The PDC may suspend or modify reporting requirements for the length of an elected official's term of office or, in the case of an executive state officer, for up to three years. If a material change in the applicant's circumstance or relevant information occurs, the request for modification must be made at least one month prior to the next filing deadline.

Modification of Reporting Requirements. A request for modification may be granted by a single presiding officer, subject to full commission review. All requests for reporting modifications may be heard in a brief adjudicative proceeding. Information in requests for modification is exempt from public disclosure requirements to the extent it presents a concern to any individual. Modification requests, if granted, may be applied retroactively to previous filings and are also exempt from public disclosure.

Commercial Advertiser and Books of Accounts.

The definition of a commercial advertiser is expanded to include entities that sell advertisement or produce material for broadcast to the public through brochures, fliers, paid internet or digital communications, or any other means of mass communications used for appeals for votes or for financial or other support in any election campaign. A commercial advertiser's books of account must be open for inspection for five years after the election to which the books refer.

Enforcement Authority.

The PDC's Authority. The process for the PDC's subpoena authority is specified. Before the issuance of a subpoena, the PDC may apply for an obtain a superior court order approving and authorizing a subpoena. The application for a subpoena must specify the documents, record, evidence, or testimony; and include a declaration under oath that an investigation is being conducted for a lawful purpose within the PDC's authority. A subpoena may be sought and approved without notice to any person.

The Attorney General's Authority and Citizen Action. The AGO may also bring a civil action upon receipt of a notice of intent to commence a citizen's action. A citizen's action claim is precluded if, within 45 days of receiving a referral of a complaint, the AG publishes a decision as to whether it will commence legal action on the underlying complaint.

Any costs awarded by the court to a person who successfully brings a citizen's action must be paid by the defendant. Receipts from sanctions, other remedies, or judgments paid to the state as part of campaign finance enforcement actions must be deposited into the Public Disclosure Transparency Account (Account). Any fees and costs awarded pursuant to a citizen's action may not be deposited into the Account or reimbursed from the Account or otherwise by the state.

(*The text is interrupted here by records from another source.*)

theorem throwPoint_trainsStand (s : State) (d : ThrowReq) : TrainsStand s (s.throwPoint d).1 := by
  unfold State.throwPoint
  split
  · exact .refl s
  · split
    · split
      · exact .refl s
      · split
        · exact .refl s
        · split
          · exact (mark_trainsStand s _).trans (moveRequest_follows _ _ _).trainsStand
          · exact .refl s
    · exact .refl s

/-! ## The deck -/

theorem handOutcome_trainsStand (s : State) (m : MoveRec) (o : TurnOutcome) : TrainsStand s (s.handOutcome m o) :=
  .of_deckless (handOutcome_deckless s m o)

theorem kill_trainsStand (s : State) : TrainsStand s s.kill := .of_deckless (kill_deckless s)

theorem lockDone_trainsStand (s : State) (m : MoveRec) : TrainsStand s (s.lockDone m) :=
  (((updDeck_trainsStand s _).trans (handOutcome_trainsStand _ _ _)).trans (deckChanged_follows _).trainsStand).trans
    (callExamine_follows _).trainsStand

theorem enterLocking_trainsStand (s : State) (t : TurntableDef) (m : MoveRec) : TrainsStand s (s.enterLocking t m) := by
  unfold State.enterLocking
  extract_lets s1 s2
  have h2 : TrainsStand s s2 := (updDeck_trainsStand s _).trans (deckChanged_follows _).trainsStand
  exact .ite (fun _ => h2.trans (lockDone_trainsStand _ _)) fun _ => h2

theorem rampStep_trainsStand (s : State) (t : TurntableDef) (m : MoveRec) (x : Nat) : TrainsStand s (s.rampStep t m x) :=
  ((updDeck_trainsStand s _).trans (mark_trainsStand _ _)).trans
    (.ite (fun _ => (enterSettling_follows _ _ _).trainsStand) fun _ => (issueStep_follows _ _ _ _).trainsStand)

theorem creepStep_trainsStand (s : State) (t : TurntableDef) (m : MoveRec) (n x : Nat) : TrainsStand s (s.creepStep t m n x) :=
  ((updDeck_trainsStand s _).trans (mark_trainsStand _ _)).trans
    (.ite (fun _ => (enterSettling_follows _ _ _).trainsStand) fun _ =>
      (updDeck_trainsStand _ _).trans (mark_trainsStand _ _))

theorem enterFault_trainsStand (s : State) (c : FaultCause) : TrainsStand s (s.enterFault c) := by
  unfold State.enterFault
  extract_lets m s1 s2
  have h1 : TrainsStand s s1 := updDeck_trainsStand s _
  have h2 : TrainsStand s1 s2 := by
    simp only [s2]
    cases m with
    | some m => exact handOutcome_trainsStand _ _ _
    | none => exact .refl _
  exact (h1.trans h2).trans (deckChanged_follows _).trainsStand

theorem homingBoltOut_trainsStand (s : State) (t : TurntableDef) (known : Bool) (n : Nat) :
    TrainsStand s (s.homingBoltOut t known n) :=
  (updDeck_trainsStand s _).trans (.ite (fun _ => updDeck_trainsStand _ _) fun _ => updDeck_trainsStand _ _)

theorem startHoming_trainsStand (s : State) (t : TurntableDef) : TrainsStand s (s.startHoming t) := by
  unfold State.startHoming
  extract_lets known s1 s2
  have h2 : TrainsStand s s2 := (updDeck_trainsStand s _).trans (deckChanged_follows _).trainsStand
  exact .ite (fun _ => h2.trans (homingBoltOut_trainsStand _ _ _ _)) fun _ => h2

theorem homingStep_trainsStand (s : State) (t : TurntableDef) (known : Bool) (n : Nat) : TrainsStand s (s.homingStep t known n) :=
  ((updDeck_trainsStand s _).trans (mark_trainsStand _ _)).trans
    (.ite (fun _ => enterFault_trainsStand _ _) fun _ => updDeck_trainsStand _ _)

theorem homingDone_trainsStand (s : State) : TrainsStand s s.homingDone :=
  ((updDeck_trainsStand s _).trans (deckChanged_follows _).trainsStand).trans (callExamine_follows _).trainsStand

theorem indexCapture_trainsStand (s : State) (t : TurntableDef) (m : MoveRec) (p : MovePhase) (x : Nat) :
    TrainsStand s (s.indexCapture t m p x) :=
  .ite (fun _ => enterFault_trainsStand s _) fun _ =>
    ((updDeck_trainsStand s _).trans (mark_trainsStand _ _)).trans
      (.ite (fun _ => (enterSettling_follows _ _ _).trainsStand) fun _ =>
        .ite (fun _ => updDeck_trainsStand _ _) fun _ => (updDeck_trainsStand _ _).trans (mark_trainsStand _ _))

theorem boltOutLevel_trainsStand (s : State) (t : TurntableDef) (closed : Bool) : TrainsStand s (s.boltOutLevel t closed) := by
  unfold State.boltOutLevel
  extract_lets u
  refine TrainsStand.trans (t := u) (updDeck_trainsStand s _) (.ite (fun _ => ?_) fun _ => .refl u)
  split
  · exact (unlockDone_follows _ _ _).trainsStand
  · exact homingBoltOut_trainsStand _ _ _ _
  · exact .refl _

theorem boltInLevel_trainsStand (s : State) (closed : Bool) : TrainsStand s (s.boltInLevel closed) := by
  unfold State.boltInLevel
  extract_lets u
  refine TrainsStand.trans (t := u) (updDeck_trainsStand s _) ?_
  split
  · exact .ite (fun _ => lockDone_trainsStand _ _) fun _ => .refl _
  · exact .ite (fun _ => (updDeck_trainsStand _ _).trans (deckChanged_follows _).trainsStand) fun _ => .refl _
  · exact .refl _

theorem deckRun_trainsStand (s : State) : TrainsStand s s.deckRun := by
  unfold State.deckRun
  split
  · exact .ite (fun _ => startHoming_trainsStand _ _) fun _ => .refl s
  · exact .refl s

theorem turnRequest_trainsStand (s : State) (d : TurnReq) : TrainsStand s (s.turnRequest d).1 := by
  unfold State.turnRequest
  split
  · exact .refl s
  · split
    · exact (turnTo_follows _ _ _ _).trainsStand
    · exact .refl s

theorem homeRequest_trainsStand (s : State) : TrainsStand s s.homeRequest.1 := by
  unfold State.homeRequest
  split
  · exact .refl s
  · split
    · exact .refl s
    · split
      · exact .refl s
      · split
        · exact .refl s
        · split
          · exact .refl s
          · dsimp only
            exact startHoming_trainsStand _ _

/-! ## The panel -/

theorem markPart_trainsStand (s : State) (m : Fin 24) (k : Nat) (v : Bool) : TrainsStand s (s.markPart m k v) := ⟨rfl, rfl⟩

theorem countFailure_trainsStand (s : State) (m : Fin 24) (c : FailCause) : TrainsStand s (s.countFailure m c) := by
  unfold State.countFailure
  extract_lets s1 r
  have h1 : TrainsStand s s1 := (updModule_trainsStand s m _).trans (mark_trainsStand _ _)
  exact .ite (fun _ => h1.trans ((updModule_trainsStand _ m _).trans (mark_trainsStand _ _))) fun _ => h1

theorem workFailed_trainsStand (s : State) (t : Transaction) (c : BusCause) : TrainsStand s (s.workFailed t c) := by
  cases t with
  | call _ => exact updBus_trainsStand s _
  | write m k _ =>
    exact (TrainsStand.ite (fun _ => markPart_trainsStand s m k true) fun _ => .refl s).trans (countFailure_trainsStand _ _ _)
  | probe m _ => exact (updModule_trainsStand s m _).trans (countFailure_trainsStand _ _ _)
  | readBack m => exact countFailure_trainsStand _ _ _
  | poll m => exact countFailure_trainsStand _ _ _

theorem transactionFails_trainsStand (s : State) (t : Transaction) (c : BusCause) :
    TrainsStand s (s.transactionFails t c) :=
  (updBus_trainsStand s _).trans (workFailed_trainsStand _ _ _)

theorem callEnds_trainsStand (s : State) (c : GeneralCall) (o : WriteOutcome) : TrainsStand s (s.callEnds c o) := by
  unfold State.callEnds
  split
  · exact transactionFails_trainsStand _ _ _
  · exact transactionFails_trainsStand _ _ _
  · exact ⟨rfl, rfl⟩

theorem writeDone_trainsStand (s : State) (m : Fin 24) (l : List Byte) : TrainsStand s (s.writeDone m l) :=
  (updModule_trainsStand s m _).trans (.ite (fun _ => updModule_trainsStand _ m _) fun _ => .refl _)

Payment and collection of any such fees and costs are the responsibility of the person commencing the action and the defendant.

Other.

The threshold is modified for when the PDC reporting requirements do not apply to candidates, elected officials, and agencies, to those in political subdivisions with fewer than 2,000 registered voters.

Each candidate and each political committee must designate and file information regarding depositories with only the commission.

A person may make a contribution of more than $100 without doing so by written instrument.

Appropriation: None.

Fiscal Note: Preliminary fiscal note available.

Effective Date: The bill takes effect 90 days after adjournment of the session in which the bill is passed.